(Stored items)
--

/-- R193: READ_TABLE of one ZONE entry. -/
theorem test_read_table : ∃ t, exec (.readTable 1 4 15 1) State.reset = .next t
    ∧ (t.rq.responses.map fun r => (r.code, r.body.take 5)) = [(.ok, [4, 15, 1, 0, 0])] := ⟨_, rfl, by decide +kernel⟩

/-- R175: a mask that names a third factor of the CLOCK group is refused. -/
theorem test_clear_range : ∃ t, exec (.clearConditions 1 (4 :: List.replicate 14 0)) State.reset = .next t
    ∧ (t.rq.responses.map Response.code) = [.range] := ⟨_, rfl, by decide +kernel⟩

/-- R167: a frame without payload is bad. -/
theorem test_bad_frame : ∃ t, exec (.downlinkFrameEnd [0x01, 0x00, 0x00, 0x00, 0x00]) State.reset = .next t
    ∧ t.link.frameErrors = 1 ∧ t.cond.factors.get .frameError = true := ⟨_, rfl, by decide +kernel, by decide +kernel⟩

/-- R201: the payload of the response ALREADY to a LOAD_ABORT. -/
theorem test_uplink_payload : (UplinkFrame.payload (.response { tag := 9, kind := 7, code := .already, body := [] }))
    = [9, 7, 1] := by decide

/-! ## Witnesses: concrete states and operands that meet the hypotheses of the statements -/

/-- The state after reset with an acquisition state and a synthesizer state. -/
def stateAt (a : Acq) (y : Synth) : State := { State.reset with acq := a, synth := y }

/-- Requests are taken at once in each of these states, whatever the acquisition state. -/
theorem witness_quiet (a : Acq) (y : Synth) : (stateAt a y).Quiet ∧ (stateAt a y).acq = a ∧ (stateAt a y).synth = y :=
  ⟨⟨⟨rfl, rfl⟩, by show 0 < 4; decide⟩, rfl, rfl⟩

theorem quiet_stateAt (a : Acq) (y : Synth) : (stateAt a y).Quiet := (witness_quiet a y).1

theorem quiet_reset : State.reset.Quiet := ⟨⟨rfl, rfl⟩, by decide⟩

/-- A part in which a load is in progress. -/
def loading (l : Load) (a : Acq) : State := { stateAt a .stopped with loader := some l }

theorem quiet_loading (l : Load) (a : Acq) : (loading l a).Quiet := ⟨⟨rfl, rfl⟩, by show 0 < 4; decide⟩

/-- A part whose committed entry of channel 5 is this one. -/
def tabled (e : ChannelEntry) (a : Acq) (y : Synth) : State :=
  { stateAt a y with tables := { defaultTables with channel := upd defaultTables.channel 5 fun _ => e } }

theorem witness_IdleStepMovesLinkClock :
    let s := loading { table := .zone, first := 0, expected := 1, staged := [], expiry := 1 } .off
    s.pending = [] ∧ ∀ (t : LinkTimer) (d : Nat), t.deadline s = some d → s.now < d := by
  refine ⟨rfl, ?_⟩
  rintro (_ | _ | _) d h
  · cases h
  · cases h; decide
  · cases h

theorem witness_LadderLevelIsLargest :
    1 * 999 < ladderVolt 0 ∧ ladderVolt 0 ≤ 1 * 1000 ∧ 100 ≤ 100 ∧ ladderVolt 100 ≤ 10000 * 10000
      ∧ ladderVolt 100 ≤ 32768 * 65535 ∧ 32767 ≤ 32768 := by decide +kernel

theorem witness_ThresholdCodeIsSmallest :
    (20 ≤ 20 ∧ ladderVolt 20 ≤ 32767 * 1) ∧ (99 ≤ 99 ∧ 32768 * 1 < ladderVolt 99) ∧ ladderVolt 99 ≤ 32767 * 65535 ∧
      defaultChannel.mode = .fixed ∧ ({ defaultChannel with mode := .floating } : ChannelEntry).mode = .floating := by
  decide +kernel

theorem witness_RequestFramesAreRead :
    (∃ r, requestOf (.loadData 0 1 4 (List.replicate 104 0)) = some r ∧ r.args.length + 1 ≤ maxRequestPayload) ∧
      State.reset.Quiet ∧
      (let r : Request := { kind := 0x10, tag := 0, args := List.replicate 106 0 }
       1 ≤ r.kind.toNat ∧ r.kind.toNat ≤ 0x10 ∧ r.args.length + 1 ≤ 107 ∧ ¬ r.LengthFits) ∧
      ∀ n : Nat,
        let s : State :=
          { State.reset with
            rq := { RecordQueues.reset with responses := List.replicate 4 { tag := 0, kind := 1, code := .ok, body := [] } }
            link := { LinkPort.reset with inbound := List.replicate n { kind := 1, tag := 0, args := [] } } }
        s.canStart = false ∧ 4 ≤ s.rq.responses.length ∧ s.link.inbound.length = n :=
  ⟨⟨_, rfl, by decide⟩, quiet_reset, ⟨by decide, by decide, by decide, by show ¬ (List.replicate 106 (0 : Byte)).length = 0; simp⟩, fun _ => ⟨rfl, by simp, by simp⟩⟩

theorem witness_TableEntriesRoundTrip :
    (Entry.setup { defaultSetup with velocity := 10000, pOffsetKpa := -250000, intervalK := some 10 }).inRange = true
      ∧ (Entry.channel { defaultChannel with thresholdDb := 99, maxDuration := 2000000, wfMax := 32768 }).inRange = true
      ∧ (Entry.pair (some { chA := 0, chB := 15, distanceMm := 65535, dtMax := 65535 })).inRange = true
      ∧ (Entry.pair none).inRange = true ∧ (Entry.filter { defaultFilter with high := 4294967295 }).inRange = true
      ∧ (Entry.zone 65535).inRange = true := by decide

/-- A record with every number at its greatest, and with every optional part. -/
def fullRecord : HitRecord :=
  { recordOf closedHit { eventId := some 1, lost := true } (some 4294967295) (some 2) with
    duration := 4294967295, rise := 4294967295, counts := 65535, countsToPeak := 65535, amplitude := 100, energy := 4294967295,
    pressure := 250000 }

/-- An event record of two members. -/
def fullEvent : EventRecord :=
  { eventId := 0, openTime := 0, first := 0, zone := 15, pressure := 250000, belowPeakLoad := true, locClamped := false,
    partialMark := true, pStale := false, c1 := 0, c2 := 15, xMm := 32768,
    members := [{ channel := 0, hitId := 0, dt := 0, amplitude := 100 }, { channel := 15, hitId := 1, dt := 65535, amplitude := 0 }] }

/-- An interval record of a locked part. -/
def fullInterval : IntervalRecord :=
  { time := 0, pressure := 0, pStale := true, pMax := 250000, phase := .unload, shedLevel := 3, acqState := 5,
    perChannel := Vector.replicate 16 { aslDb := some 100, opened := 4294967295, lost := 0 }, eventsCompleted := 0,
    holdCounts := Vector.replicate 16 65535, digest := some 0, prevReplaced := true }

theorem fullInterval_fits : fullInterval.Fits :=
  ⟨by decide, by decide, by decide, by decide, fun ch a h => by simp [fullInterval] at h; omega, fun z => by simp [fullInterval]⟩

--

** Activity **
Copy all lines from the data above that contain the word "exec".

** Exercise response **
theorem test_read_table : ∃ t, exec (.readTable 1 4 15 1) State.reset = .next t
theorem test_clear_range : ∃ t, exec (.clearConditions 1 (4 :: List.replicate 14 0)) State.reset = .next t
theorem test_bad_frame : ∃ t, exec (.downlinkFrameEnd [0x01, 0x00, 0x00, 0x00, 0x00]) State.reset = .next t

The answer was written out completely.